-- ==== Sys2Proof/Machine/Operands.lean ====
section
/-! DEFINITION. What crosses a link: bytes and multi-byte fields, the frame and its check, the codes of R16 to R22 and
R149, and the operands of a request. Every multi-byte field is most significant byte first. -/

namespace Sys2Proof

/-- Edge ports are 0 to 7 and trunk ports 8 to 11 (00_scope, Conventions). -/
def Port.side (p : Port) : Side :=
  if h : p.val < 8 then .edge ⟨p.val, h⟩ else .trunk ⟨p.val - 8, by omega⟩

def EdgeId.port (e : EdgeId) : Port := ⟨e.val, by omega⟩
def TrunkId.port (t : TrunkId) : Port := ⟨8 + t.val, by omega⟩

/-- R60: the account of a queue. -/
def QueueId.acct (q : QueueId) : AcctId := ⟨q.val, by omega⟩
/-- R60: the account of the return path. -/
def retAcct : AcctId := 16

namespace Machine

/-! ### Bytes -/

def be16 (x : Half) : List Byte := [x.extractLsb' 8 8, x.extractLsb' 0 8]

def be32 (x : Word) : List Byte :=
  [x.extractLsb' 24 8, x.extractLsb' 16 8, x.extractLsb' 8 8, x.extractLsb' 0 8]

/-- A number sent in one byte, two bytes, four bytes. -/
def byteOf (n : Nat) : Byte := BitVec.ofNat 8 n
def be16n (n : Nat) : List Byte := be16 (BitVec.ofNat 16 n)
def be32n (n : Nat) : List Byte := be32 (BitVec.ofNat 32 n)

def byteAt (l : List Byte) (i : Nat) : Byte := l.getD i 0
def halfAt (l : List Byte) (i : Nat) : Half := byteAt l i ++ byteAt l (i + 1)
def wordAt (l : List Byte) (i : Nat) : Word := halfAt l i ++ halfAt l (i + 2)

/-! ### Frames -/

/-- R6: one step of the CRC-16 with polynomial x^16 + x^12 + x^5 + 1, most significant bit first. -/
def crcShift (r : Half) : Half := if r.msb then (r <<< 1) ^^^ 0x1021 else r <<< 1

/-- R6: one byte taken into the register. -/
def crcByte (r : Half) (b : Byte) : Half :=
  Nat.repeat crcShift 8 (r ^^^ (b.setWidth 16 <<< 8))

/-- R6: the check over the header and the payload in the order sent. -/
def crc (bytes : List Byte) : Half := bytes.foldl crcByte 0xFFFF

/-- R4: the 10-byte header. -/
def Frame.header (f : Frame) : List Byte :=
  [f.kind, f.tag] ++ be16 f.dst ++ be16 f.src ++ [f.seq, f.flags] ++ be16n f.payload.length

/-- R4: the frame as it stands on the line. -/
def Frame.bytes (f : Frame) : List Byte :=
  f.header ++ f.payload ++ be16 (crc (f.header ++ f.payload))

/-- R4: the five kind codes. -/
def kindData : Byte := 0x01
def kindBundle : Byte := 0x02
def kindAck : Byte := 0x03
def kindMgmt : Byte := 0x04
def kindNote : Byte := 0x05

/-- R4, R5: the fields of received bytes. -/
def Frame.ofBytes (l : List Byte) : Frame :=
  { kind := byteAt l 0, tag := byteAt l 1, dst := halfAt l 2, src := halfAt l 4, seq := byteAt l 6,
    flags := byteAt l 7, payload := (l.drop 10).take (l.length - 12) }

/-- R9, tests 2 to 6 in order: the counter of the reason the frame is dropped for, or the frame. -/
def validate (l : List Byte) : Except PortCounter Frame :=
  let declared := (halfAt l 8).toNat
  let f := Frame.ofBytes l
  if l.length < 12 ∨ l.length ≠ 12 + declared ∨ (f.kind = kindMgmt ∧ declared < 4) then .error .length
  else if 252 < l.length then .error .oversize
  else if crc (l.take (l.length - 2)) ≠ halfAt l (l.length - 2) then .error .badCheck
  else if ¬ (f.kind = kindData ∨ f.kind = kindAck ∨ f.kind = kindMgmt) then .error .badKind
  else if f.src = Config.noNode ∨ f.src = Config.broadcast then .error .badSource
  else .ok f

/-- R17, R59: the size of a member record. -/
def Member.size (m : Member) : Nat := 6 + m.payload.length

/-- R59: the cells of a stored object of so many bytes. -/
def cellsFor (bytes : Nat) : Nat := (bytes + (Config.cellBytes - 1)) / Config.cellBytes

def Member.cells (m : Member) : Nat := cellsFor m.size

/-- R38, R59: a return frame is stored as its header and its payload. -/
def returnCells (f : Frame) : Nat := cellsFor (10 + f.payload.length)

/-- R17. -/
def Member.bytes (m : Member) : List Byte :=
  be16 m.src ++ [m.tag, m.nodeSeq, byteOf m.payload.length, byteOf m.port.val] ++ m.payload

/-- R67: the sum of the member sizes. -/
def Batch.byteSize (b : Batch) : Nat := (b.members.map Member.size).sum

/-- The cells of the members' chains. -/
def Batch.cells (b : Batch) : Nat := (b.members.map Member.cells).sum

/-- R16: the code of a close reason. -/
def CloseReason.code : CloseReason → Byte
  | .size => 1
  | .count => 2
  | .age => 3
  | .flush => 4
  | .halt => 5

/-! ### Codes of requests, responses and events -/

/-- R19. -/
def RequestKind.ofCode (c : Byte) : Option RequestKind :=
  match c.toNat with
  | 0x01 => some .identify
  | 0x02 => some .claim
  | 0x03 => some .release
  | 0x04 => some .readItem
  | 0x05 => some .writeItem
  | 0x06 => some .tableWrite
  | 0x07 => some .tableClear
  | 0x08 => some .tableRead
  | 0x09 => some .readHits
  | 0x0A => some .commit
  | 0x0B => some .queueStart
  | 0x0C => some .queueHalt
  | 0x0D => some .queueFlush
  | 0x0E => some .queuePurge
  | 0x0F => some .queueStatus
  | 0x10 => some .dirPin
  | 0x11 => some .dirUnpin
  | 0x12 => some .dirFlush
  | 0x13 => some .dirRead
  | 0x14 => some .subscribe
  | 0x15 => some .unsubscribe
  | 0x16 => some .eventAck
  | 0x17 => some .readEvents
  | 0x18 => some .readCounters
  | 0x19 => some .restart
  | _ => none

/-- R149: the operand length of a kind. -/
def RequestKind.operandLength : RequestKind → Nat
  | .identify | .claim | .release | .tableClear | .commit | .dirFlush | .restart => 0
  | .queueStart | .queueHalt | .queueFlush | .queuePurge | .queueStatus => 1
  | .dirRead | .unsubscribe | .readEvents => 1
  | .dirUnpin | .readCounters => 2
  | .readItem | .tableRead | .readHits | .dirPin | .eventAck => 3
  | .writeItem => 7
  | .subscribe => 8
  | .tableWrite => 12

/-- R141. -/
def Status.code : Status → Byte
  | .ok => 0
  | .busy => 1
  | .notOwner => 2
  | .badRequest => 3
  | .badIndex => 4
  | .badValue => 5
  | .wrongState => 6
  | .noResource => 7

/-- R168. -/
def EventKind.code : EventKind → Nat
  | .linkUp => 1
  | .linkDown => 2
  | .holdExpired => 3
  | .bundleAbandoned => 4
  | .queueOff => 5
  | .poolLow => 6
  | .poolRecovered => 7
  | .nodeMoved => 8
  | .directoryFull => 9
  | .ownerChanged => 10
  | .ownerLost => 11
  | .tableSynced => 12
  | .mgmtOverflow => 13
  | .restarted => 14
  | .recordsLost => 15

/-- R21: the set that holds one kind. -/
def EventKind.bit (k : EventKind) : Half := 1 <<< k.code

/-- R22. -/
def EventRecord.bytes (r : EventRecord) : List Byte :=
  [byteOf r.kind.code, r.subject] ++ be32 r.detail ++ be32 r.time

/-- R149: banks are 0 for A and 1 for B. -/
def Bank.code : Bank → Nat
  | .a => 0
  | .b => 1

def Bank.other : Bank → Bank
  | .a => .b
  | .b => .a

/-- R149. -/
def SteerAction.code : SteerAction → Nat
  | .discard => 0
  | .toQueue => 1

/-- R149. -/
def QueueMode.code : QueueMode → Nat
  | .off => 0
  | .active => 1
  | .halting => 2

/-- R160. -/
def TrunkMode.code : TrunkMode → Nat
  | .disabled => 0
  | .waiting => 1
  | .running => 2
  | .stopping => 3
  | .holding => 4

/-- R149. -/
def Origin.code : Origin → Nat
  | .learned => 0
  | .pinned => 1

/-- R150. -/
def ResetCause.code : ResetCause → Nat
  | .power => 1
  | .restart => 2

/-- R149, R50: the 10 bytes of an entry in a TABLE_READ response. No rule gives the order of its fields; that it is the
order of R42 and of the TABLE_WRITE operands is the model's reading (log 34). -/
def SteerEntry.bytes (e : SteerEntry) : List Byte :=
  [byteOf e.valid.toNat, e.portSet] ++ be16 e.srcValue ++ be16 e.srcMask ++
    [e.tagValue, e.tagMask, byteOf e.action.code, byteOf e.queue.val]

/-! ### Requests -/

/-- R19: the request header. -/
def Request.id (r : Request) : List Byte := [byteAt r.payload 0, byteAt r.payload 1]
def Request.code (r : Request) : Byte := byteAt r.payload 2
def Request.flags (r : Request) : Byte := byteAt r.payload 3
def Request.kind (r : Request) : Option RequestKind := RequestKind.ofCode r.code
/-- Flag bits 0 and 1 (R19). -/
def Request.flag0 (r : Request) : Bool := r.flags.getLsbD 0
def Request.flag1 (r : Request) : Bool := r.flags.getLsbD 1

/-- The operand bytes follow the 4-byte request header (R149). -/
def Request.op (r : Request) (i : Nat) : Byte := byteAt r.payload (4 + i)
def Request.opNat (r : Request) (i : Nat) : Nat := (r.op i).toNat
def Request.op16 (r : Request) (i : Nat) : Half := halfAt r.payload (4 + i)
def Request.op32 (r : Request) (i : Nat) : Word := wordAt r.payload (4 + i)

/-- R139, check 1: a known kind with the operand length of the catalogue. -/
def Request.wellFormed (r : Request) : Bool :=
  match r.kind with
  | some k => r.payload.length == 4 + k.operandLength
  | none => false

/-- R139: the kinds that need ownership. -/
def Request.mutating (r : Request) : Bool :=
  match r.kind with
  | none => false
  | some k =>
    match k with
    | .writeItem | .tableWrite | .tableClear | .commit => true
    | .queueStart | .queueHalt | .queueFlush | .queuePurge => true
    | .dirPin | .dirUnpin | .dirFlush | .subscribe | .unsubscribe | .restart => true
    | .readEvents | .readCounters => r.flag0
    | .identify | .claim | .release | .readItem | .tableRead | .readHits | .queueStatus | .dirRead | .eventAck => false

/-! ### Item names -/

/-- A number as the index of a table of `n` places. -/
def index? (n i : Nat) : Option (Fin n) := if h : i < n then some ⟨i, h⟩ else none

/-- R157, R160: the GLOBAL fields. -/
def Item.ofGlobal (field : Nat) : Option Item :=
  match field with
  | 0x01 => some .ownAddress
  | 0x02 => some .lastResetCause
  | 0x03 => some .defaultAction
  | 0x04 => some .defaultQueue
  | 0x05 => some .leaseTime
  | 0x06 => some .directoryAge
  | 0x07 => some .poolLowWater
  | 0x08 => some .retReserve
  | 0x09 => some .retCap
  | 0x0A => some .freeCells
  | 0x0B => some .freeDescriptors
  | 0x0C => some .generation
  | 0x0D => some .activeBank
  | 0x0E => some .syncState
  | 0x0F => some .timestamp
  | 0x10 => some .recordsLost
  | _ => none

/-- R157, R160: the PORT fields; 0x03 to 0x09 exist at trunk ports only. -/
def Item.ofPort (p : Port) (field : Nat) : Option Item :=
  match field with
  | 0x01 => some (.portAdmin p)
  | 0x02 => some (.portLink p)
  | _ =>
    match p.side with
    | .edge _ => none
    | .trunk t =>
      match field with
      | 0x03 => some (.arbitrationMode t)
      | 0x04 => some (.collector t)
      | 0x05 => some (.windowSize t)
      | 0x06 => some (.retryInterval t)
      | 0x07 => some (.retryLimit t)
      | 0x08 => some (.holdTime t)
      | 0x09 => some (.trunkState t)
      | _ => none

/-- R157, R160: the QUEUE fields. -/
def Item.ofQueue (q : QueueId) (field : Nat) : Option Item :=
  match field with
  | 0x01 => some (.queueTrunk q)
  | 0x02 => some (.queuePriority q)
  | 0x03 => some (.queueProfile q)
  | 0x04 => some (.queueReserve q)
  | 0x05 => some (.queueCap q)
  | 0x06 => some (.queueDrainLimit q)
  | 0x07 => some (.queueState q)
  | _ => none

/-- R157, R160: the PROFILE fields. -/
def Item.ofProfile (f : ProfileId) (field : Nat) : Option Item :=
  match field with
  | 0x01 => some (.threshold f)
  | 0x02 => some (.frameLimit f)
  | 0x03 => some (.ageLimit f)
  | _ => none

/-- R157: the item that a group, an instance number and a field name, if it exists. -/
def Item.ofName (group inst field : Nat) : Option Item :=
  match group with
  | 0 => if inst = 0 then Item.ofGlobal field else none
  | 1 => (index? 12 inst).bind fun p => Item.ofPort p field
  | 2 => (index? 16 inst).bind fun q => Item.ofQueue q field
  | 3 => (index? 8 inst).bind fun f => Item.ofProfile f field
  | _ => none

/-- The item a READ_ITEM or WRITE_ITEM request names. -/
def Request.item (r : Request) : Option Item := Item.ofName (r.opNat 0) (r.opNat 1) (r.opNat 2)

/-- The value a WRITE_ITEM request carries. -/
def Request.value (r : Request) : Nat := (r.op32 3).toNat

/-! ### The row of a request -/

/-- Which row of the table takes a WRITE_ITEM of this item and value: the rows of their own are those whose item has a
behaviour of its own; a trunk admin value that is neither state is refused in the WRITE_ITEM row (log 29). -/
def Item.writeRow (i : Item) (value : Nat) : RequestRow :=
  match i with
  | .portAdmin p =>
    match p.side with
    | .edge _ => .writeEdgeAdminState
    | .trunk _ => if value = 1 then .writeTrunkAdminEnabled else if value = 0 then .writeTrunkAdminDisabled else .writeItem
  | .retReserve | .queueReserve _ => .writeReserve
  | .retCap | .queueCap _ => .writeCap
  | .poolLowWater => .writePoolLowWater
  | _ => .writeItem

/-- The one row of the table whose step takes this request. -/
def Request.row (r : Request) : RequestRow :=
  match r.kind with
  | none => .unknownRequestKind
  | some k =>
    match k with
    | .identify => .identify
    | .claim => .claim
    | .release => .release
    | .readItem => .readItem
    | .writeItem =>
      if r.wellFormed then
        match r.item with
        | some i => i.writeRow r.value
        | none => .writeItem
      else .writeItem
    | .tableWrite => .tableWrite
    | .tableClear => .tableClear
    | .tableRead => .tableRead
    | .readHits => .readHits
    | .commit => .commit
    | .queueStart => .queueStart
    | .queueHalt => .queueHalt
    | .queueFlush => .queueFlush
    | .queuePurge => .queuePurge
    | .queueStatus => .queueStatus
    | .dirPin => .dirPin
    | .dirUnpin => .dirUnpin
    | .dirFlush => .dirFlush
    | .dirRead => .dirRead
    | .subscribe => .subscribe
    | .unsubscribe => .unsubscribe
    | .eventAck => .eventAck
    | .readEvents => if r.flag0 then .readEventsTake else .readEvents
    | .readCounters => if r.flag0 then .readCountersClear else .readCounters
    | .restart => .restart

end Machine
end Sys2Proof
end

▶ [How to complete this task]
Taking the records above, retype every line from the one with "def Request.code (r" down to the one with "def Request.wellFormed (r", exactly and with nothing else.

▶ [Exercise answer]
def Request.code (r : Request) : Byte := byteAt r.payload 2
def Request.flags (r : Request) : Byte := byteAt r.payload 3
def Request.kind (r : Request) : Option RequestKind := RequestKind.ofCode r.code
/-- Flag bits 0 and 1 (R19). -/
def Request.flag0 (r : Request) : Bool := r.flags.getLsbD 0
def Request.flag1 (r : Request) : Bool := r.flags.getLsbD 1

/-- The operand bytes follow the 4-byte request header (R149). -/
def Request.op (r : Request) (i : Nat) : Byte := byteAt r.payload (4 + i)
def Request.opNat (r : Request) (i : Nat) : Nat := (r.op i).toNat
def Request.op16 (r : Request) (i : Nat) : Half := halfAt r.payload (4 + i)
def Request.op32 (r : Request) (i : Nat) : Word := wordAt r.payload (4 + i)

/-- R139, check 1: a known kind with the operand length of the catalogue. -/
def Request.wellFormed (r : Request) : Bool :=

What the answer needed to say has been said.